Researchers often publish when they’ve made a breakthrough—one that could spur more breakthroughs for childhood cancer researchers everywhere. Here are three ALSF researchers who made and published landmark discoveries this year:

Dr. Adolfo Ferrando, Columbia University 

After Dr. Ferrando identified a mutation prevalent in some types of hard-to-treat leukemia, he wanted to push his research farther and prove that the mutation was the very thing that drove children to relapse with the disease. Using funding through the ALSF Innovation Grant program, Dr. Ferrando was able to fully study the mutation, called NT5C2, and make a critical discovery: chemotherapy, which typically pushes a child with acute lymphoblastic leukemia (ALL) into remission, was actually promoting cancer cell growth in leukemia with this type of mutation. 

Essentially, the treatment for some children was the cause for others. 

Dr.

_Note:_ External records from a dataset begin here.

-- ==== Sys2Proof/Machine/Message.lean ====
section
/-! DEFINITION. The message-level view of the hash (20_memory.md R28, 40_commands.md R58 to R62): a message cut into blocks,
the padded message, and the digest of a whole message. It is written apart from the incremental commands, so that
statements can hold the one against the other. -/

namespace Sys2Proof.Machine

/-- The 64 bytes of a byte sequence from `64 * i` on; a byte past its end would read as 0. -/
def blockAt (m : List Byte) (i : Nat) : Block :=
  Vector.ofFn fun j : Fin 64 => m.getD (64 * i + j.val) 0

/-- The complete blocks of a byte sequence, in order. -/
def fullBlocks (m : List Byte) : List Block := (List.range (m.length / 64)).map (blockAt m)

/-- The Transforms of the complete blocks of `m`, from the chaining state `h`. -/
def chainFrom (h : Chain) (m : List Byte) : Chain := (fullBlocks m).foldl transform h

/-- The padded message: 0x80, zero bytes up to byte 56 of a block, and the bit count modulo 2^64 in 8 bytes, big-endian
(R12 "Padding", R58 to R61). -/
def padded (m : List Byte) : List Byte :=
  m ++ 0x80 :: List.replicate ((119 - m.length % 64) % 64) 0 ++ (bytesBE64 (BitVec.ofNat 64 (8 * m.length))).toList

/-- The digest of a whole message. For 2^64 bits or more it is the wrapped digest of R6 and R17. -/
def hashMessage (m : List Byte) : DigestBytes := digestOf (chainFrom iv (padded m))

end Sys2Proof.Machine
end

Ferrando’s breakthrough research appeared in Nature magazine, a prestigious scientific journal that is widely read by other pediatric cancer researchers everywhere.

The implications are both short and long-term. In the short-term, children battling ALL could be tested and monitored for NT5C2. This would allow doctors to predict the likelihood of relapse and make treatment decisions that were more likely to lead to remission. In the long-term, scientists can use this information to test drugs that could inhibit NT5C2 and stop it from powering leukemia cell growth. 

Dr. Steven DuBois, Dana-Farber Cancer Institute

Dr. DuBois, who works on the Dana-Farber team funded through the ALSF Center of Excellence Grant program, led a clinical trial testing the safety and effectiveness of larotrectinib, a drug that showed effectiveness in the inhibition of a protein that drives the development of certain rare childhood and adult cancers, including infantile fibrosarcoma, a rare type of soft tissue cancer. 

The results of his study were astounding: over 75% of patients treated with larotectinib responded positively to the drug and their tumors either disappeared or shrunk. His research, published in The New England Journal of Medicine in February, shares critical details of his work and gives other clinicians additional treatment options for their patients battling cancer.

“Our goal is to make discoveries and disseminate these discoveries, especially when there is a therapy with such a high response rate and tolerability,” said Dr. DuBois. 

Dr. Steven Jonas, UCLA

Dr. Jonas, an engineer, oncologist and scientist, created a potentially time-saving and cost-efficient way to deliver childhood cancer treatments using nanotechnology. Nanotechnology refers to working with materials that are on the scale of a nanometer, which is the thickness of a piece of human hair sliced down 100,000 times. 

He and his interdisciplinary group of chemists, engineers, and physician-scientists are building nanorobotic, gene-delivery drones to deploy genes and gene-editing packages directly to cells quickly, safely and for a lower cost than current delivery methods. Dr. Jonas published the results of his research in the March 2018 edition of ACS Nano.

For kids battling cancer, this “tiny” technology has the potential to significantly reduce the wait time for delivery of precision medicine, like CAR T-immunotherapy.

“The opportunity to continue to explore 'outside the box' ideas like this and move toward defeating childhood cancer once and for all with emerging cellular therapies has added so much to my pediatric oncology fellowship training and informed the next stage of my academic career and research,” said Dr. Jonas.